# Creepy kids room!!!! Stage 1 Haunted Fay...



## 22606 (Aug 11, 2008)

With the lights off, your setup looks wicked


----------



## liuoliveira (Oct 2, 2008)

Thanks Garthgoyle


----------



## halloween71 (Apr 22, 2007)

Love it!!!!


----------



## witchymom (Oct 6, 2008)

oh thats great!


----------



## mommyto3 (Aug 24, 2009)

Definitely creepy!! Great job!


----------



## The Halloween Lady (Jul 17, 2010)

Very nice, I can't wait to see your whole set up!


----------



## jenscats5 (Oct 16, 2010)

Ohhh Jeebus!! Totally creepy!!


----------



## emoviecostumes (Aug 17, 2011)

Very Creepy!!! Especially the kid in the bed, freaky stuff!
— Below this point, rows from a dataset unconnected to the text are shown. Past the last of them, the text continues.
-- ==== Sys2Proof/Word.lean ====
section
/-! DEFINITION. The word types of the engine: bytes, the 7-bit address counter value, the DDRAM line number, and the
two directions a pointer can step in. -/

namespace Sys2Proof

/-- A byte is 8 bits, numbered 7 (most significant) down to 0 (R6). -/
abbrev Byte := BitVec 8

/-- A value of the address counter: `AC_WIDTH` is 7 bits (R5, R25). -/
abbrev Addr := BitVec 7

/-- A DDRAM line: one of the two 40-byte sub-ranges of display memory (R5 `N_LINES`, R11). -/
abbrev Line := Fin 2

/-- The direction of a one-step move: the `dir` of `ADV` and `SHMOVE`, +1 or -1 (R59, R61). -/
inductive Dir where
  | inc
  | dec
deriving DecidableEq, Repr

end Sys2Proof
end

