/-- One display shift and another. -/
theorem execList_two_displayShifts {i j : Instr} {dir dir' : Dir} (hi : ∀ s, exec i s = displayShift dir s)
    (hj : ∀ s, exec j s = displayShift dir' s) {s : State} (h : s.sh.toNat < 40) :
    execList [i, j] s = .next (s.scroll (windowStep dir + windowStep dir')) := by
  rw [execList_cons, hi, displayShift_eq_scroll h, andThen, execList_cons, hj,
    displayShift_eq_scroll (s.scroll_sh_lt _), State.scroll_scroll]
  rfl

/-! ### The cells of a screen -/

theorem columnsDisjoint_iff {w a b : Nat} :
    columnsDisjoint w a b = true ↔ ∀ x, x < w → ∀ y, y < w → (a + x) % 40 ≠ (b + y) % 40 := by
  simp [columnsDisjoint]

/-- Screen rows on one line share no column (R51). -/
def RowsApart (w : Nat) (r r' : ScreenRow) : Prop := r.line = r'.line → columnsDisjoint w r.col0 r'.col0 = true

theorem RowsApart.symm {w : Nat} {r r' : ScreenRow} (h : RowsApart w r r') : RowsApart w r' r := fun hl =>
  columnsDisjoint_iff.2 fun x hx y hy heq => columnsDisjoint_iff.1 (h hl.symm) y hy x hx heq.symm

theorem rowsDisjoint_iff_pairwise {w : Nat} {rows : List ScreenRow} :
    rowsDisjoint w rows = true ↔ rows.Pairwise (RowsApart w) := by
  induction rows with
  | nil => simp [rowsDisjoint]
  | cons r rest ih =>
    rw [rowsDisjoint, Bool.and_eq_true, ih, List.pairwise_cons]
    simp [RowsApart, imp_iff_not_or]

/-- R51 by row number: different rows of a screen are apart. -/
theorem rowsApart_of_ne (k : Config) {y y' : Nat} (hy : y < k.raw.h) (hy' : y' < k.raw.h) (hne : y ≠ y') :
    RowsApart k.raw.w (k.raw.row y) (k.raw.row y') := by
  obtain ⟨-, -, -, hlen, -, hrows⟩ := k.tables
  have hpair := List.pairwise_iff_getElem.1 (rowsDisjoint_iff_pairwise.1 hrows)
  rw [← hlen] at hy hy'
  rw [RawConfig.row, RawConfig.row, List.getD_eq_getElem _ _ hy, List.getD_eq_getElem _ _ hy']
  obtain hlt | hlt := Nat.lt_or_gt_of_ne hne
  · exact hpair y y' hy hy' hlt
  · exact (hpair y' y hy' hy hlt).symm

theorem lineOf_cellAddr (k : Config) (sh : BitVec 6) (x y : Nat) :
    lineOf k.raw (cellAddr k.raw sh x y) = some (k.raw.row y).line := by
  rw [cellAddr_eq, lineOf_lineAddr k _ (Nat.mod_lt _ (by omega))]

/-- Two screen cells that show one address are on one line, and shifted alike they are at one column of it. -/
theorem cellAddr_eq_iff (k : Config) (sh : BitVec 6) (x y x' y' : Nat) :
    cellAddr k.raw sh x' y' = cellAddr k.raw sh x y ↔
      (k.raw.row y').line = (k.raw.row y).line ∧
        ((k.raw.row y').col0 + x') % 40 = ((k.raw.row y).col0 + x) % 40 := by
  have hshift (a b : Nat) : (a + sh.toNat) % 40 = (b + sh.toNat) % 40 ↔ a % 40 = b % 40 :=
    Nat.ModEq.add_iff_right (Nat.ModEq.refl _)
  have hcol (z : Nat) : z % 40 < 40 := Nat.mod_lt _ (by omega)
  rw [← hshift]
  constructor
  · intro h
    have hl : (k.raw.row y').line = (k.raw.row y).line :=
      Option.some.inj (by rw [← lineOf_cellAddr k sh x', h, lineOf_cellAddr])
    rw [cellAddr_eq, cellAddr_eq, hl] at h
    exact ⟨hl, (lineAddr_inj k _ (hcol _) (hcol _)).1 h⟩
  · rintro ⟨hl, hc⟩
    rw [cellAddr_eq, cellAddr_eq, hl, hc]

theorem cellAddr_inj (k : Config) (sh : BitVec 6) {x y x' y' : Nat} (hx : x < k.raw.w) (hy : y < k.raw.h)
    (hx' : x' < k.raw.w) (hy' : y' < k.raw.h) (h : cellAddr k.raw sh x' y' = cellAddr k.raw sh x y) :
    x' = x ∧ y' = y := by
  obtain ⟨hl, hc⟩ := (cellAddr_eq_iff k sh x y x' y').1 h
  have hrow : y' = y := by
    by_contra hne
    exact columnsDisjoint_iff.1 (rowsApart_of_ne k hy' hy hne hl) x' hx' x hx hc
  obtain ⟨-, hw, -⟩ := k.dimensions
  subst hrow
  exact ⟨by omega, rfl⟩

/-! ### The statements -/

/-- Settles O15: above the second base and below it the value of the wrapped field, and valid fields stay. -/
theorem normalisationWrapsIntoItsLine : Obligations.NormalisationWrapsIntoItsLine := by
  unfold Obligations.NormalisationWrapsIntoItsLine
  refine fun k a => ⟨validDd_normDd k a, normDd_of_validDd k, toNat_normDd_of_le k, toNat_normDd_of_lt k,
    fun hbase => ⟨fun ha => ?_, fun ha => normDd_of_validDd k ?_⟩⟩
  · have hwidth := a.isLt
    obtain hlow | hhigh := ha
    · rw [toNat_normDd_of_lt k (by omega)]
      omega
    · rw [toNat_normDd_of_le k (by omega)]
      omega
  · obtain hlow | hhigh := ha
    · refine validDd_iff.2 ⟨0, inLine_iff.2 ?_⟩
      rw [RawConfig.lineBase_zero, k.tables.1]
      omega
    · refine validDd_iff.2 ⟨1, inLine_iff.2 ?_⟩
      rw [RawConfig.lineBase_one, hbase]
      omega

/-- Settles O16: index `i` belongs to column `i % 40` of line `i / 40`. -/
theorem storageIndexIsABijection : Obligations.StorageIndexIsABijection := by
  unfold Obligations.StorageIndexIsABijection
  refine fun k => ⟨fun l col => idx_lineAddr k l, fun a => exists_idx k, fun i hi => ?_⟩
  have hcol : i % 40 < 40 := Nat.mod_lt _ (by omega)
  obtain ⟨l, hl⟩ : ∃ l : Line, i = 40 * l.val + i % 40 := ⟨⟨i / 40, by omega⟩, (Nat.div_add_mod i 40).symm⟩
  have hidx : idx k.raw (lineAddr k.raw l (i % 40)) = some i := by rw [idx_lineAddr k l hcol, ← hl]
  refine ⟨_, validDd_lineAddr k l hcol, hidx, fun a' ha' => eq_lineAddr_of_idx k hcol ?_⟩
  rw [ha', ← hl]

/-- Settles O17: in either mode the advance is a step of a ring, of the columns of a line or of 0..63. -/
theorem advanceStaysInItsLineAndIsUndone : Obligations.AdvanceStaysInItsLineAndIsUndone := by
  unfold Obligations.AdvanceStaysInItsLineAndIsUndone
  constructor
  · intro k a l dir back hne hl
    obtain ⟨col, hc, rfl⟩ := exists_lineAddr_of_lineOf k hl
    have hw : wrapStep 40 col dir < 40 := wrapStep_lt (by omega) col dir
    refine ⟨_, adv_ddram_lineAddr k l hc dir, lineOf_lineAddr k l hw, ?_⟩
    rw [adv_ddram_lineAddr k l hw, wrapStep_wrapStep hc hne]
  · intro k a dir back hne ha
    have hw : wrapStep 64 a.toNat dir < 64 := wrapStep_lt (by omega) a.toNat dir
    refine ⟨_, adv_cgram k.raw a dir, ?_, ?_⟩
    · rw [toNat_ofNat_of_lt_64 hw]
      omega
    · rw [adv_cgram, toNat_ofNat_of_lt_64 hw, wrapStep_wrapStep (by omega) hne, BitVec.ofNat_toNat, BitVec.setWidth_eq]

/-- Settles O18: the columns of a line and the 64 addresses of glyph memory are the two rings CURR walks. -/
theorem manyCursorShiftsGoRoundTheLine : Obligations.ManyCursorShiftsGoRoundTheLine := by
  unfold Obligations.ManyCursorShiftsGoRoundTheLine
  refine fun s n => ⟨fun l col hm hc hac => ?_, fun hm ha => ?_⟩
  · obtain ⟨t, ht, htac⟩ := execList_curr_ring (m := 40) (f := lineAddr s.cfg.raw l) n hc hac fun y hy => by
      rw [hm, adv_ddram_lineAddr s.cfg l hy, wrapStep_inc]
    refine ⟨t, ht, htac, ?_⟩
    rw [htac, hac, lineAddr_inj s.cfg l (Nat.mod_lt _ (by omega)) hc, add_mod_eq_self_iff n hc]
  · have hlt : s.ac.toNat < 64 := by omega
    have hac : s.ac = BitVec.ofNat 7 s.ac.toNat := by rw [BitVec.ofNat_toNat, BitVec.setWidth_eq]
    obtain ⟨t, ht, htac⟩ := execList_curr_ring (m := 64) (f := BitVec.ofNat 7) n hlt hac fun y hy => by
      rw [hm, adv_cgram, toNat_ofNat_of_lt_64 hy, wrapStep_inc]
    have htoNat : t.ac.toNat = (s.ac.toNat + n) % 64 := by
      rw [htac, toNat_ofNat_of_lt_64 (Nat.mod_lt _ (by omega))]
    refine ⟨t, ht, htoNat, ?_⟩
    rw [← BitVec.toNat_inj, htoNat, add_mod_eq_self_iff n hlt]

/-- Settles O19: the cell is a column of its row's line, and R51 keeps the rows of one line apart. -/
theorem screenCellsShowDistinctValidAddresses : Obligations.ScreenCellsShowDistinctValidAddresses := by
  unfold Obligations.ScreenCellsShowDistinctValidAddresses
  intro k sh x y hx hy
  have hcol : ((k.raw.row y).col0 + x + sh.toNat) % 40 < 40 := Nat.mod_lt _ (by omega)
  exact ⟨toNat_lineAddr k _ hcol, validDd_lineAddr k _ hcol, lineOf_cellAddr k sh x y,
    fun x' y' hx' hy' h => cellAddr_inj k sh hx hy hx' hy' h⟩

/-- Settles O24: the shifts add up modulo 40, and 40 times 39, 1 + 39 and 39 + 1 are whole turns. -/
theorem fortyDisplayShiftsRestoreTheWindow : Obligations.FortyDisplayShiftsRestoreTheWindow := by
  unfold Obligations.FortyDisplayShiftsRestoreTheWindow
  intro s hle
  have hsh : s.sh.toNat < 40 := by omega
  have hmany {i : Instr} {dir : Dir} (hi : ∀ s, exec i s = displayShift dir s) (n : Nat) :
      execList (List.replicate (n + 1) i) s = .next (s.scroll ((n + 1) * windowStep dir)) := by
    rw [← execList_replicate_displayShift hi (n + 1) hsh, List.replicate_succ, execList_cons_drive]
  refine ⟨fun n hn => ?_, ?_, ?_, ?_⟩
  · obtain ⟨n, rfl⟩ := Nat.exists_eq_add_one.2 hn
    rw [hmany (dir := .inc) fun _ => rfl, windowStep, Nat.mul_one]
    rfl
  · rw [hmany (dir := .dec) fun _ => rfl, State.scroll_of_mod_eq_zero hsh (by decide)]
    rfl
  · rw [execList_two_displayShifts (dir := .inc) (dir' := .dec) (fun _ => rfl) (fun _ => rfl) hsh,
      State.scroll_of_mod_eq_zero hsh (by decide)]
    rfl
  · rw [execList_two_displayShifts (dir := .dec) (dir' := .inc) (fun _ => rfl) (fun _ => rfl) hsh,
      State.scroll_of_mod_eq_zero hsh (by decide)]
    rfl

end Sys2Proof.Machine
end

section
/-! SUPPORT. The memory primitives (R56), when an instruction completes and when it faults (R36, R56, log 11), and the commands
that load a pointer or a control field (R62, R66). -/

namespace Sys2Proof

/-- The instructions that access a bank at the counter's value or advance the counter from it (R110, R111, R140, R143). -/
def Instr.usesCounter : Instr → Bool
  | .curl | .curr | .wdata _ | .rdata => true
  | _ => false

theorem Instr.usesCounter_iff {i : Instr} :
    i.usesCounter = true ↔ i = .curl ∨ i = .curr ∨ i = .rdata ∨ ∃ v, i = .wdata v := by
  cases i <;> simp [Instr.usesCounter]
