-- ==== Sys2Proof/Syntax.lean ====
section
/-! DEFINITION. The instruction set as syntax: one constructor per row of spec/opcode_table.json
(30_encoding.md R54). A register operand is the whole operand byte (R53). -/

namespace Sys2Proof

/-- The sixteen rows of the opcode map (R54). `a` is the byte at `pc+1`, `b` the byte at `pc+2`.
`id` is the field `ID`, bits 5:0 of the opcode byte (R51), kept for the no-operations because a row
covers many opcode values. The operand bytes the spec calls ignored are kept as well, so that an
instruction says every byte the engine fetches for it; the byte at `pc+3` of NOP4 is never fetched
(R106) and is no part of the syntax (log 15). -/
inductive Instr where
  | hlt
  | ldi (a b : Byte)
  | prn (a : Byte)
  | mul (a b : Byte)
  | add (a b : Byte)
  | push (a : Byte)
  | pop (a : Byte)
  | call (a : Byte)
  | ret
  | rsv54 (a : Byte)
  | rsv55 (a : Byte)
  | rsv56 (a : Byte)
  | nop1 (id : BitVec 6)
  | nop2 (id : BitVec 6) (a : Byte)
  | nop3 (id : BitVec 6) (a b : Byte)
  | nop4 (id : BitVec 6) (a b : Byte)
deriving DecidableEq, Repr

/-- The row names, for statements about the opcode map (R54; RSV54 to NOP4 are the spec's own names, D14). -/
inductive Mnemonic where
  | hlt | ldi | prn | mul | add | push | pop | call | ret
  | rsv54 | rsv55 | rsv56 | nop1 | nop2 | nop3 | nop4
deriving DecidableEq, Repr

end Sys2Proof
end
Nice work!


----------



## madame_mcspanky (Sep 21, 2010)

That kid's face is so scary- Love it!


----------



## Tannasgach (Nov 1, 2009)

Great job on the crib! Love how you have the bloody fingerprints on the rail.


----------



## liuoliveira (Oct 2, 2008)

Thanks all my Halloween forum friends..I will post all my stages rooms.


----------



## kingcoop80 (Jul 21, 2011)

Very creppy


----------



## acfink (May 31, 2010)

I like it CREEPY!!!!!!!!


----------



## Trinity1 (Sep 5, 2009)

Looks awesome!!!


----------



## DaveintheGrave (Feb 12, 2004)

Yep! Sure is creepy all right! Nice job!


----------



## Teresa M (Aug 11, 2011)

Wow! That is crazy! In more ways than one. I have been working on a creepy play room in my head for the past few days. I actually got on to the forum now to get some thoughts/advice on it! Yours is really great though and I may borrow some of that!


----------



## liuoliveira (Oct 2, 2008)

Thanks all my Halloween Forum friends .. .♥ ♥ ♥ Your opinion is very important for me.


----------



## boo who? (Feb 28, 2005)

What?! No body parts mobile?!

Great job. The kid is VERY creepy!


----------



## Teresa M (Aug 11, 2011)

boo who? said:


> What?! No body parts mobile?!


Oooohhhh; great idea!!!


----------



## liuoliveira (Oct 2, 2008)

What?! No body parts mobile?! 
My zombie boy's head rotates, the eyes blinks, and it laughs!!!
Video test on youtube

http://youtu.be/T1lcNKozBDY


----------



## boogybaby (Jun 6, 2011)

i love it!
where did you get the bed from for the kids room?
i wonder if it can be made from PVC and painted to look like old rusty metal....hhhmmmm hamster wheel is turning lol.....


----------



## liuoliveira (Oct 2, 2008)

(Boogybaby )
i love it!
where did you get the bed from for the kids room?
i wonder if it can be made from PVC and painted to look like old rusty metal....hhhmmmm hamster wheel is turning lol.....)

The kids bed is actually an old baby crib that I got for free from a neighbor many years ago.


----------



## Kymmm (Oct 1, 2009)

It looks fantastic!! I've seen some professional haunts that don't look that good! GREAT job!!


----------